[Data to process — start]

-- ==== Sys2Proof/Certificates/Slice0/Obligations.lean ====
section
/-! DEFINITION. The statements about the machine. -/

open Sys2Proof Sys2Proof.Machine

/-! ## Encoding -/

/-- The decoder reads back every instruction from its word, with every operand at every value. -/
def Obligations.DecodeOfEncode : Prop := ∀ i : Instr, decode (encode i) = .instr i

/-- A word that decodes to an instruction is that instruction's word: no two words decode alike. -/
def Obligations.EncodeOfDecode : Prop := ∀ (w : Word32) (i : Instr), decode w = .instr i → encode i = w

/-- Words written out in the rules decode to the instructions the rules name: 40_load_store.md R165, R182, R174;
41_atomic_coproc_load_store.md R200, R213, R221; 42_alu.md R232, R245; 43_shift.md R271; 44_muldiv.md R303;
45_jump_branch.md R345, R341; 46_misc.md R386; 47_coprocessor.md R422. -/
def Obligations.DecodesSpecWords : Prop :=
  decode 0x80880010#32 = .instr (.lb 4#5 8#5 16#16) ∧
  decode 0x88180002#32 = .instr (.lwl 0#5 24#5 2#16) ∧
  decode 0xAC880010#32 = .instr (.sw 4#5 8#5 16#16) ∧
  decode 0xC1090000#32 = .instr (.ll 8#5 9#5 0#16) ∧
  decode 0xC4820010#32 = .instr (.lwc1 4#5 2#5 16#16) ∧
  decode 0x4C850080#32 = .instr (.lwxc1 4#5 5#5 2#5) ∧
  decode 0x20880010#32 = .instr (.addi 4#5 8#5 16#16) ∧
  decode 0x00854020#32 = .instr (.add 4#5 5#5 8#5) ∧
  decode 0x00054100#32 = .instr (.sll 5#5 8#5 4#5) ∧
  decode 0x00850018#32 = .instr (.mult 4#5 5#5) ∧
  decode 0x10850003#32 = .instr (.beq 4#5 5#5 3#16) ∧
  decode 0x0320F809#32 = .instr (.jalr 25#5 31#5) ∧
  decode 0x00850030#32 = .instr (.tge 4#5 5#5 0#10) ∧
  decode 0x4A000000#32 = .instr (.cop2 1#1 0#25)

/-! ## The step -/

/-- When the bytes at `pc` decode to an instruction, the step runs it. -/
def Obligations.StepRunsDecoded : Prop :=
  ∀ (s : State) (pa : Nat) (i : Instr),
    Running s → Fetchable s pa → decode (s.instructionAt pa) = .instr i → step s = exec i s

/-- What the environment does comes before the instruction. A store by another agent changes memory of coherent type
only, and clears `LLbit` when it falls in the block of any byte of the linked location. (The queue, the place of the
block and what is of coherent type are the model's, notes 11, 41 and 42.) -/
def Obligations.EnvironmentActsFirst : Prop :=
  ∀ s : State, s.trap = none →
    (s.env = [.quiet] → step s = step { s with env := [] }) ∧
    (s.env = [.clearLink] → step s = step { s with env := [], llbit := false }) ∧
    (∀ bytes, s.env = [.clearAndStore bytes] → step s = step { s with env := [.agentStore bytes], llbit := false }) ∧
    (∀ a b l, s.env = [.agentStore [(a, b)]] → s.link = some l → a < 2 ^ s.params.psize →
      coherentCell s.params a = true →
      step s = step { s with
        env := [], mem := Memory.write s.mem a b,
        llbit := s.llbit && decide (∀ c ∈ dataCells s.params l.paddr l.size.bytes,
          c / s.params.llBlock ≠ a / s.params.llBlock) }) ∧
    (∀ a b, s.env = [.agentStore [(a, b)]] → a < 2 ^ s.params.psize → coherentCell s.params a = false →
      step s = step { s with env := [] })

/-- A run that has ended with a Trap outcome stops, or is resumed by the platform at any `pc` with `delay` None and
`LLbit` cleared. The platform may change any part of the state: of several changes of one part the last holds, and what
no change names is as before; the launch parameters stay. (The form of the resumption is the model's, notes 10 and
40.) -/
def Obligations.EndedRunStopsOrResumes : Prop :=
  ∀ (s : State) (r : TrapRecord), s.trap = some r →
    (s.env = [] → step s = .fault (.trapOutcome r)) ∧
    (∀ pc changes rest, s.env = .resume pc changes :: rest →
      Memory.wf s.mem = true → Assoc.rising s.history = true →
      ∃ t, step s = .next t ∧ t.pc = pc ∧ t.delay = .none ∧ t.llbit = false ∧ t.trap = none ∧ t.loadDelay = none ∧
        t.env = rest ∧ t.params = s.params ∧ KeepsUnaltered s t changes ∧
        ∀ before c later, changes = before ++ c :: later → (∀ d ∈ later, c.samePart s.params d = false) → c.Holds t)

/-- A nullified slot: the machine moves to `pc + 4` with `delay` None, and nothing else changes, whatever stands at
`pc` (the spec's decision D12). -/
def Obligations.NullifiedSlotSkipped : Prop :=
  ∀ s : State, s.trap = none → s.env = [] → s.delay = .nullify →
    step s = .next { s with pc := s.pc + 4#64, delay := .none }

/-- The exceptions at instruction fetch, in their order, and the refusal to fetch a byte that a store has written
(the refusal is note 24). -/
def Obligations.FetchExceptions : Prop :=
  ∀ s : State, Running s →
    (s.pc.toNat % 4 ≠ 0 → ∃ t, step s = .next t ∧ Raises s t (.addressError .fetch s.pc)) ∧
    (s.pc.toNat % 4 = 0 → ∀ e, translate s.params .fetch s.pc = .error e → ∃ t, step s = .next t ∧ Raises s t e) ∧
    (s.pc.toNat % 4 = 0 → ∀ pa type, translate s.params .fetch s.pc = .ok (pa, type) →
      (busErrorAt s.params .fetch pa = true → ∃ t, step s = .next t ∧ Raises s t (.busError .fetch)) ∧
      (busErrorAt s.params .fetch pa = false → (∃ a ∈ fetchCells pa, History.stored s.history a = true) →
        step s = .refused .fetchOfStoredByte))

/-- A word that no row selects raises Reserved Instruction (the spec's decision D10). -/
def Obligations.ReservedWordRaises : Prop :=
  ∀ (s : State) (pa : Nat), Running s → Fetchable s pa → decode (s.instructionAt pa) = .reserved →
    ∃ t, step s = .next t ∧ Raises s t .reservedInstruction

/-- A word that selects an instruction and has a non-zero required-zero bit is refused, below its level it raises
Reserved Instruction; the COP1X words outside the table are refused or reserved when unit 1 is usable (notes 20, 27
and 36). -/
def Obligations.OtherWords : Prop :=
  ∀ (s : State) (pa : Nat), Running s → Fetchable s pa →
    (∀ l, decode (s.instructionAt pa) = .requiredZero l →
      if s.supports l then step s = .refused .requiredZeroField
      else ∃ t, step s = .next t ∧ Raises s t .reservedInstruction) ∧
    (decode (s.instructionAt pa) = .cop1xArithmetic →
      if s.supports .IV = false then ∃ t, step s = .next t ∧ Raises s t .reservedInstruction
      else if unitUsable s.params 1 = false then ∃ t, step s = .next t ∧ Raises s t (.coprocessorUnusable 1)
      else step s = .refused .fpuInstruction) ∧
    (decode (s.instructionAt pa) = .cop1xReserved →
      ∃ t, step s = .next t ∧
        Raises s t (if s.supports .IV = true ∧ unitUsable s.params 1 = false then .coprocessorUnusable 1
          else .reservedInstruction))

[Data to process — finish]
[Data to process — start]

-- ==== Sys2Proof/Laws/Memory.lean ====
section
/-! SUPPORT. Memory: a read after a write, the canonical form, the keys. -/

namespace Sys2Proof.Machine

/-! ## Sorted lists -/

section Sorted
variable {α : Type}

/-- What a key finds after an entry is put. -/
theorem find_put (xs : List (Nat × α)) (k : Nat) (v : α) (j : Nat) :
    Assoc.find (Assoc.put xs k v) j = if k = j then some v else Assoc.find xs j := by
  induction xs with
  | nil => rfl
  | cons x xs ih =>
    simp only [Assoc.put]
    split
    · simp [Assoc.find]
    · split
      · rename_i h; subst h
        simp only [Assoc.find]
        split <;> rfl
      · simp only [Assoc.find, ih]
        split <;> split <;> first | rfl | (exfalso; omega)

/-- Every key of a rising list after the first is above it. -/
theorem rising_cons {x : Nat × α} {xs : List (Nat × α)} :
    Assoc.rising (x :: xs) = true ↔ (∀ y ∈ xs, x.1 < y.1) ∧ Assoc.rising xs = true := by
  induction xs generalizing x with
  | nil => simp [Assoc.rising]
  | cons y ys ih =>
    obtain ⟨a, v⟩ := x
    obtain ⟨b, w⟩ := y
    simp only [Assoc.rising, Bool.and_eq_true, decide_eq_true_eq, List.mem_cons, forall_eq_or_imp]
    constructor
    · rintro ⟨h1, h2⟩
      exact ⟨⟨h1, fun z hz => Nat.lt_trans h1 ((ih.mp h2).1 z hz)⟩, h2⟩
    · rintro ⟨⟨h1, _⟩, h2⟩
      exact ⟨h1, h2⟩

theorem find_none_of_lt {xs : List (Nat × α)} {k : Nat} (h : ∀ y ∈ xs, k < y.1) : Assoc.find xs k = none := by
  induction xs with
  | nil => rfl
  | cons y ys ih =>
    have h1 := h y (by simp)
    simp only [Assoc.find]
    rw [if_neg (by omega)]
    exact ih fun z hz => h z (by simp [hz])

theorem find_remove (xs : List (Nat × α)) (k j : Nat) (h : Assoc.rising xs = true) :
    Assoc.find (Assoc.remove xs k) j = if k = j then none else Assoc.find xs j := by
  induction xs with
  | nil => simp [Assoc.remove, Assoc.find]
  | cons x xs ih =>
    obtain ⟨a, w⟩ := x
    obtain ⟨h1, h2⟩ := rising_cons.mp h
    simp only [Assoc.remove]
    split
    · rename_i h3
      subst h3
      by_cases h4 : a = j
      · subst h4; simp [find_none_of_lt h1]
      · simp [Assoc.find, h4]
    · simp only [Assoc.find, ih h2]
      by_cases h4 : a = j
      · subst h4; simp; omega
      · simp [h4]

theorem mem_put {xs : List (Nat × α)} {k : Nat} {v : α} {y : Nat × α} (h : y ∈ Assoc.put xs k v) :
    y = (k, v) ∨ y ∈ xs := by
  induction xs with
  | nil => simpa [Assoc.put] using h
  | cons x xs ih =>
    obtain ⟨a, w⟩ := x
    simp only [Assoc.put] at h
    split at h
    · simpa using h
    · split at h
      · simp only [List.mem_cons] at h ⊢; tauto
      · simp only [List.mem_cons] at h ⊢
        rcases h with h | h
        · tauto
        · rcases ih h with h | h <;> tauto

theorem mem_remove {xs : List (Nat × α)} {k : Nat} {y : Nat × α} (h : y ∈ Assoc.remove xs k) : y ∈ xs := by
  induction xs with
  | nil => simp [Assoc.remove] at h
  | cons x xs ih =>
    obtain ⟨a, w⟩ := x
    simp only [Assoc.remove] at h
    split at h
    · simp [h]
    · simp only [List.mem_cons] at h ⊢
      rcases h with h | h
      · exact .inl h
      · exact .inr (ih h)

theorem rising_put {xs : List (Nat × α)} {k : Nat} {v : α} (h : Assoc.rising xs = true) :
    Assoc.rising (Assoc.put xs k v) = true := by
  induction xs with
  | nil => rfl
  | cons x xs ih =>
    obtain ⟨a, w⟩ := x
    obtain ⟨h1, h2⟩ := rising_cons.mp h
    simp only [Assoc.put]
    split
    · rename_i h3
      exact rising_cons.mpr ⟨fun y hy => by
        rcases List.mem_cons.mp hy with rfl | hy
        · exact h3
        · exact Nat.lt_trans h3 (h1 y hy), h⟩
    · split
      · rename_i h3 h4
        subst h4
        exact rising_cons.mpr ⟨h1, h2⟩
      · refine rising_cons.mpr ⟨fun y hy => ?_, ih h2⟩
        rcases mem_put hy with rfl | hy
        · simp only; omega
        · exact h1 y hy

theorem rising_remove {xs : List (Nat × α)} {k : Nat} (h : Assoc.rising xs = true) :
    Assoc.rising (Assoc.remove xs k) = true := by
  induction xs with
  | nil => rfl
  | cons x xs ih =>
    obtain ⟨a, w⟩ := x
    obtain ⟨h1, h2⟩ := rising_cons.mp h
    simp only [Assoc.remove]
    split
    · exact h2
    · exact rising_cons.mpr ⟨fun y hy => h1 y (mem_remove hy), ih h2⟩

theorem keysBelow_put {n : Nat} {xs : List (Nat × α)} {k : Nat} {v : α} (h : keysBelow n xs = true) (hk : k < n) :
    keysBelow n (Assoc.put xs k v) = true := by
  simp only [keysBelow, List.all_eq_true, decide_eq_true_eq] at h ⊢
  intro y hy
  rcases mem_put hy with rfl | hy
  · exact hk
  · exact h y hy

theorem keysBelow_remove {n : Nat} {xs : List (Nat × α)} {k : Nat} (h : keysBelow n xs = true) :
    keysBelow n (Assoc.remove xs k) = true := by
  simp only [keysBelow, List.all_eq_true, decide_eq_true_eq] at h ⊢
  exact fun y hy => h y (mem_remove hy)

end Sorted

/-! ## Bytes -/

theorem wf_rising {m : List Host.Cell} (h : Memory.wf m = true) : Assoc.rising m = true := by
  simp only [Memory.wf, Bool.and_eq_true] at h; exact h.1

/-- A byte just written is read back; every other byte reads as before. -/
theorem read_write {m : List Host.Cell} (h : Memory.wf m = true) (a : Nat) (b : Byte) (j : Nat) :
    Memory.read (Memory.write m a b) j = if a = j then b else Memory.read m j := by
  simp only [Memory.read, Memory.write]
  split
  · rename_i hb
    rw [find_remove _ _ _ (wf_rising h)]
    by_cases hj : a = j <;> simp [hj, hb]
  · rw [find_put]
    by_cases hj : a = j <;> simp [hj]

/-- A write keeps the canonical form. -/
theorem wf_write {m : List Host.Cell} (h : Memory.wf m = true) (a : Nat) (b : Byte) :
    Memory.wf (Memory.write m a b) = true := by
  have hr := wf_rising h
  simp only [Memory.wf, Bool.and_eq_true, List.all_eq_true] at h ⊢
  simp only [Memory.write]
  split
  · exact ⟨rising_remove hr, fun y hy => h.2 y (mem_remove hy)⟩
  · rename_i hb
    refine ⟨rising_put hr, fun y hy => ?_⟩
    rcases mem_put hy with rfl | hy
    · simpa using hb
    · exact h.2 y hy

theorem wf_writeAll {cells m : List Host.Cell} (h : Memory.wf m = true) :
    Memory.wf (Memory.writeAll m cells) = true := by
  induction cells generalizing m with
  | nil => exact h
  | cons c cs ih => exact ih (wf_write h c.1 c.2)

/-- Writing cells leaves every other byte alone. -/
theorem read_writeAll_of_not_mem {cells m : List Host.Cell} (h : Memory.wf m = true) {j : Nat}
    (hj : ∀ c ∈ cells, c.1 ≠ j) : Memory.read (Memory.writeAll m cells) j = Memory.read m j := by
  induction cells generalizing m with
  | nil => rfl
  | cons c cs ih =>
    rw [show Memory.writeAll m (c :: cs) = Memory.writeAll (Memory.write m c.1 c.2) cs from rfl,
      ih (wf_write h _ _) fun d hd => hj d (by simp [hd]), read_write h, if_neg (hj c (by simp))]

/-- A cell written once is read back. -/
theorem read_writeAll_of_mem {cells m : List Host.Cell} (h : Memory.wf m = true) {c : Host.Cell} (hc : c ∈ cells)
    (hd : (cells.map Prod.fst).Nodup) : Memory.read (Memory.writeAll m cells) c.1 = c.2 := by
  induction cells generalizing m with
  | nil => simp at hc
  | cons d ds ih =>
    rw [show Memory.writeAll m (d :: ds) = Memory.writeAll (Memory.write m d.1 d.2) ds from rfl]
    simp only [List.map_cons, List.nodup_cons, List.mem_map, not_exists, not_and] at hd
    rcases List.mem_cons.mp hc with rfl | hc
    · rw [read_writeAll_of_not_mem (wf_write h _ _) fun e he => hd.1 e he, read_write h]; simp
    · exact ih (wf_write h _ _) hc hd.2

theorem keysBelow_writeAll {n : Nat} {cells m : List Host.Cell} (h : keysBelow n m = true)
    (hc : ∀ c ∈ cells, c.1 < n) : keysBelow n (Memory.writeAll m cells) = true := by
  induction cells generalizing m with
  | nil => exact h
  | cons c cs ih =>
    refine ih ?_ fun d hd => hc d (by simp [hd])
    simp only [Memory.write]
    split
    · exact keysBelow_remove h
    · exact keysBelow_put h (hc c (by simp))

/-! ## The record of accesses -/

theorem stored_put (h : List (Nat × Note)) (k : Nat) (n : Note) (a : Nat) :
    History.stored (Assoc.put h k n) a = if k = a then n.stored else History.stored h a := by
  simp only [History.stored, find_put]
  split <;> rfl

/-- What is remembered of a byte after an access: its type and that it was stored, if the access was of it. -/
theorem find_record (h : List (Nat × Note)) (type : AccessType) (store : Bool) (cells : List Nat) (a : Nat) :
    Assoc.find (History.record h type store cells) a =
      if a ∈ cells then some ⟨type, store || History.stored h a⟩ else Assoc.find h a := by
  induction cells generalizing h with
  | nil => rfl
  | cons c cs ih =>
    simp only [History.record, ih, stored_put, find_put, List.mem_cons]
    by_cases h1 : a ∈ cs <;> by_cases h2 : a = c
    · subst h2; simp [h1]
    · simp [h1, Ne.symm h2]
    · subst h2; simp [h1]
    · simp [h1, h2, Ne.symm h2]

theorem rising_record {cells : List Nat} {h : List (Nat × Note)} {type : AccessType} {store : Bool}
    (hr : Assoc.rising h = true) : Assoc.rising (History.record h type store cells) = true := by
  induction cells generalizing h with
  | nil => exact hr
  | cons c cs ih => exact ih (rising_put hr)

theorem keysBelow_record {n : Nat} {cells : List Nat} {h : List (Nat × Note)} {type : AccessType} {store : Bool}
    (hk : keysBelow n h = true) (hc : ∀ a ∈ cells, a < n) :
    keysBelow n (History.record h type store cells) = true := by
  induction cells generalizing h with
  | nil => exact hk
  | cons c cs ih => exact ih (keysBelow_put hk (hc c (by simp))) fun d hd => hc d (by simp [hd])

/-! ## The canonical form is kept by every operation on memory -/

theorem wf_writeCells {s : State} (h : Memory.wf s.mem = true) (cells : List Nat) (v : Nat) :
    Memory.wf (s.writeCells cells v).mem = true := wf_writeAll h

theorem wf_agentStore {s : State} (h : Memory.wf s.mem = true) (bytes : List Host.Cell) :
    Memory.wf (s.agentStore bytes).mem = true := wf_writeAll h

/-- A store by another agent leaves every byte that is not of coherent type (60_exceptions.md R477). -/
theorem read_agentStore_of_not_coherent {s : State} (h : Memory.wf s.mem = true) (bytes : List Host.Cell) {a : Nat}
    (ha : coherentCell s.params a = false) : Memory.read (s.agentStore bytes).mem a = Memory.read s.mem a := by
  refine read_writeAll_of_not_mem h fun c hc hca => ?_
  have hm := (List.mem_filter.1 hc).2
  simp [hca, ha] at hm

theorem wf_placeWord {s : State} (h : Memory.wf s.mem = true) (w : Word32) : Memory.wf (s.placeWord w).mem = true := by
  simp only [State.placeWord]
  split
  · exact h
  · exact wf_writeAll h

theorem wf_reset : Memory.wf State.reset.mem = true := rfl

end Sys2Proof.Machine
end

[Data to process — finish]

Activity: When you reach the line containing "-- ==== Sys2Proof/Certificates/Slice0/Obligations.lean" in the data above, start copying exactly, and stop after the line containing "every value. -/".

Completed task:
-- ==== Sys2Proof/Certificates/Slice0/Obligations.lean ====
section
/-! DEFINITION. The statements about the machine. -/

open Sys2Proof Sys2Proof.Machine

/-! ## Encoding -/

/-- The decoder reads back every instruction from its word, with every operand at every value. -/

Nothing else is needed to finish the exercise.